I know that my interpretation of what is noise is probably incomplete, feel free to contribute in order to
improve or rewrite it.
*Coherence :* For each language there is on earth, we have computed ranked letter appearance occurrences (the best we can). So I thought
that intel is worth something here. So I use those records against decoded text to check if I can detect intelligent design.
## ⚡ Known limitations
- Language detection is unreliable when text contains two or more languages sharing identical letters. (eg. HTML (english tags) + Turkish content (Sharing Latin characters))
- Every charset detector heavily depends on sufficient content. In common cases, do not bother run detection on very tiny content.
## ⚠️ About Python EOLs
**If you are running:**
- Python >=2.7,<3.5: Unsupported
- Python 3.5: charset-normalizer < 2.1
- Python 3.6: charset-normalizer < 3.1
- Python 3.7: charset-normalizer < 4.0
Upgrade your Python interpreter as soon as possible.
## 👤 Contributing
Contributions, issues and feature requests are very much welcome.<br />
Feel free to check [issues page](https://github.com/ousret/charset_normalizer/issues) if you want to contribute.
## 📝 License
Copyright © [Ahmed TAHRI @Ousret](https://github.com/Ousret).<br />
This project is [MIT](https://github.com/Ousret/charset_normalizer/blob/master/LICENSE) licensed.

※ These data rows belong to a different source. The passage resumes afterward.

@[simp] theorem State.canonical_endNormal {s : State} (n : Nat) (t : Tile) (r : TRes) (hc : s.canonical) : (State.endNormal s n t r).canonical := by
  unfold State.endNormal
  try dsimp only
  repeat' (first
    | (simp (maxDischargeDepth := 60) +contextual [*]; done)
    | refine State.canonical_forN _ _ (fun i s h => ?_) ?_ <;> try dsimp only
    | refine State.canonical_forL _ _ (fun i s h => ?_) ?_ <;> try dsimp only
    | (split <;> (try (rename_i heq; (first
        | have he := congrArg (fun p => State.canonical (Prod.snd p)) heq
        | have he := congrArg KvR.canonical heq
        | have he := congrArg (exceptCanonical (fun p => State.canonical (Prod.snd p))) heq
        | have he := congrArg (exceptCanonical (fun p => State.canonical (Prod.fst p))) heq
        | have he := congrArg (exceptCanonical (fun _ => True)) heq
        | have he := congrArg (fun p => State.canonical (Prod.fst p)) heq); clear heq; simp (maxDischargeDepth := 60) +contextual [*] at he))))

@[simp] theorem State.canonical_endCodebook {s : State} (n : Nat) (t : Tile) (bs : List MB) (hc : s.canonical) : (State.endCodebook s n t bs).canonical := by
  simp (maxDischargeDepth := 60) +contextual [State.endCodebook, *]

@[simp] theorem State.canonical_endPoisoned {s : State} (n : Nat) (t : Tile) (r : TRes) (hc : s.canonical) : (State.endPoisoned s n t r).canonical := by
  unfold State.endPoisoned
  try dsimp only
  repeat' (first
    | (simp (maxDischargeDepth := 60) +contextual [*]; done)
    | refine State.canonical_forN _ _ (fun i s h => ?_) ?_ <;> try dsimp only
    | refine State.canonical_forL _ _ (fun i s h => ?_) ?_ <;> try dsimp only
    | (split <;> (try (rename_i heq; (first
        | have he := congrArg (fun p => State.canonical (Prod.snd p)) heq
        | have he := congrArg KvR.canonical heq
        | have he := congrArg (exceptCanonical (fun p => State.canonical (Prod.snd p))) heq
        | have he := congrArg (exceptCanonical (fun p => State.canonical (Prod.fst p))) heq
        | have he := congrArg (exceptCanonical (fun _ => True)) heq
        | have he := congrArg (fun p => State.canonical (Prod.fst p)) heq); clear heq; simp (maxDischargeDepth := 60) +contextual [*] at he))))

@[simp] theorem State.canonical_commitKv {s : State} (n : Nat) (t : Tile) (f : TileFin) (hc : s.canonical) : (State.commitKv s n t f).canonical := by
  unfold State.commitKv
  try dsimp only
  repeat' (first
    | (simp (maxDischargeDepth := 60) +contextual [*]; done)
    | refine State.canonical_forN _ _ (fun i s h => ?_) ?_ <;> try dsimp only
    | refine State.canonical_forL _ _ (fun i s h => ?_) ?_ <;> try dsimp only
    | (split <;> (try (rename_i heq; (first
        | have he := congrArg (fun p => State.canonical (Prod.snd p)) heq
        | have he := congrArg KvR.canonical heq
        | have he := congrArg (exceptCanonical (fun p => State.canonical (Prod.snd p))) heq
        | have he := congrArg (exceptCanonical (fun p => State.canonical (Prod.fst p))) heq
        | have he := congrArg (exceptCanonical (fun _ => True)) heq
        | have he := congrArg (fun p => State.canonical (Prod.fst p)) heq); clear heq; simp (maxDischargeDepth := 60) +contextual [*] at he))))

@[simp] theorem State.canonical_finish {s : State} (n : Nat) (hc : s.canonical) : (State.finish s n).canonical := by
  unfold State.finish
  repeat' (first | (simp (maxDischargeDepth := 60) +contextual [*]; done) | split)

@[simp] theorem State.canonical_endWith {s : State} (n : Nat) (t : Tile) (r : TRes) (hc : s.canonical) : (State.endWith s n t r).canonical := by
  unfold State.endWith
  try dsimp only
  repeat' (first
    | (simp (maxDischargeDepth := 60) +contextual [*]; done)
    | refine State.canonical_forN _ _ (fun i s h => ?_) ?_ <;> try dsimp only
    | refine State.canonical_forL _ _ (fun i s h => ?_) ?_ <;> try dsimp only
    | (split <;> (try (rename_i heq; (first
        | have he := congrArg (fun p => State.canonical (Prod.snd p)) heq
        | have he := congrArg KvR.canonical heq
        | have he := congrArg (exceptCanonical (fun p => State.canonical (Prod.snd p))) heq
        | have he := congrArg (exceptCanonical (fun p => State.canonical (Prod.fst p))) heq
        | have he := congrArg (exceptCanonical (fun _ => True)) heq
        | have he := congrArg (fun p => State.canonical (Prod.fst p)) heq); clear heq; simp (maxDischargeDepth := 60) +contextual [*] at he))))

@[simp] theorem State.canonical_blockNow {s : State} (n : Nat) (g : BlockGot) (hc : s.canonical) : exceptCanonical (fun p => State.canonical (Prod.snd p)) (State.blockNow s n g) := by
  unfold State.blockNow
  try dsimp only
  repeat' (first
    | (simp (maxDischargeDepth := 60) +contextual [*]; done)
    | refine State.canonical_forN _ _ (fun i s h => ?_) ?_ <;> try dsimp only
    | refine State.canonical_forL _ _ (fun i s h => ?_) ?_ <;> try dsimp only
    | (split <;> (try (rename_i heq; (first
        | have he := congrArg (fun p => State.canonical (Prod.snd p)) heq
        | have he := congrArg KvR.canonical heq
        | have he := congrArg (exceptCanonical (fun p => State.canonical (Prod.snd p))) heq
        | have he := congrArg (exceptCanonical (fun p => State.canonical (Prod.fst p))) heq
        | have he := congrArg (exceptCanonical (fun _ => True)) heq
        | have he := congrArg (fun p => State.canonical (Prod.fst p)) heq); clear heq; simp (maxDischargeDepth := 60) +contextual [*] at he))))

@[simp] theorem State.canonical_blocksNow {s : State} (n : Nat) (t : Tile) (z3 : List BlockGot) (z4 : List BlockGot) (hc : s.canonical) : exceptCanonical (fun p => State.canonical (Prod.snd p)) (State.blocksNow s n t z3 z4) := by
  induction z3 generalizing s z4
  all_goals
    unfold State.blocksNow
    try dsimp only
    repeat' (first
      | (simp (maxDischargeDepth := 60) +contextual [*]; done)
      | refine State.canonical_forN _ _ (fun i s h => ?_) ?_ <;> try dsimp only
      | refine State.canonical_forL _ _ (fun i s h => ?_) ?_ <;> try dsimp only
      | (split <;> (try (rename_i heq; (first
          | have he := congrArg (fun p => State.canonical (Prod.snd p)) heq
          | have he := congrArg KvR.canonical heq
          | have he := congrArg (exceptCanonical (fun p => State.canonical (Prod.snd p))) heq
          | have he := congrArg (exceptCanonical (fun p => State.canonical (Prod.fst p))) heq
          | have he := congrArg (exceptCanonical (fun _ => True)) heq
          | have he := congrArg (fun p => State.canonical (Prod.fst p)) heq); clear heq; simp (maxDischargeDepth := 60) +contextual [*] at he))))

@[simp] theorem State.canonical_endTile {s : State} (n : Nat) (t : Tile) (hc : s.canonical) : (s.endTile n t).canonical := by
  have hb : exceptCanonical (fun p => State.canonical (Prod.snd p)) (if t.kind = 5 then s.blocksNow n t t.blocks [] else .ok (t, s)) := by
    split <;> simp [*]
  unfold State.endTile
  repeat' (first
    | (simp (maxDischargeDepth := 60) +contextual [*]; done)
    | split)
  · rename_i heq
    rw [heq] at hb
    exact hb
  all_goals
    rename_i heq _ _ _
    rw [heq] at hb
    have he : State.canonical _ := hb
    dsimp only at he
    simp [he]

Characters frequencies used in this project © 2012 [Denny Vrandečić](http://simia.net/letters/)
## 💼 For Enterprise
Professional support for charset-normalizer is available as part of the [Tidelift
Subscription][1]. Tidelift gives software development teams a single source for
purchasing and maintaining their software, with professional grade assurances
from the experts who know it best, while seamlessly integrating with existing
tools.
[1]: https://tidelift.com/subscription/pkg/pypi-charset-normalizer?utm_source=pypi-charset-normalizer&utm_medium=readme
[![OpenSSF Best Practices](https://www.bestpractices.dev/projects/7297/badge)](https://www.bestpractices.dev/projects/7297)
# Changelog
All notable changes to charset-normalizer will be documented in this file. This project adheres to [Semantic Versioning](https://semver.org/spec/v2.0.0.html).
The format is based on [Keep a Changelog](https://keepachangelog.com/en/1.0.0/).
## [3.4.4](https://github.com/Ousret/charset_normalizer/compare/3.4.2...3.4.4) (2025-10-13)
### Changed
- Bound `setuptools` to a specific constraint `setuptools>=68,<=81`.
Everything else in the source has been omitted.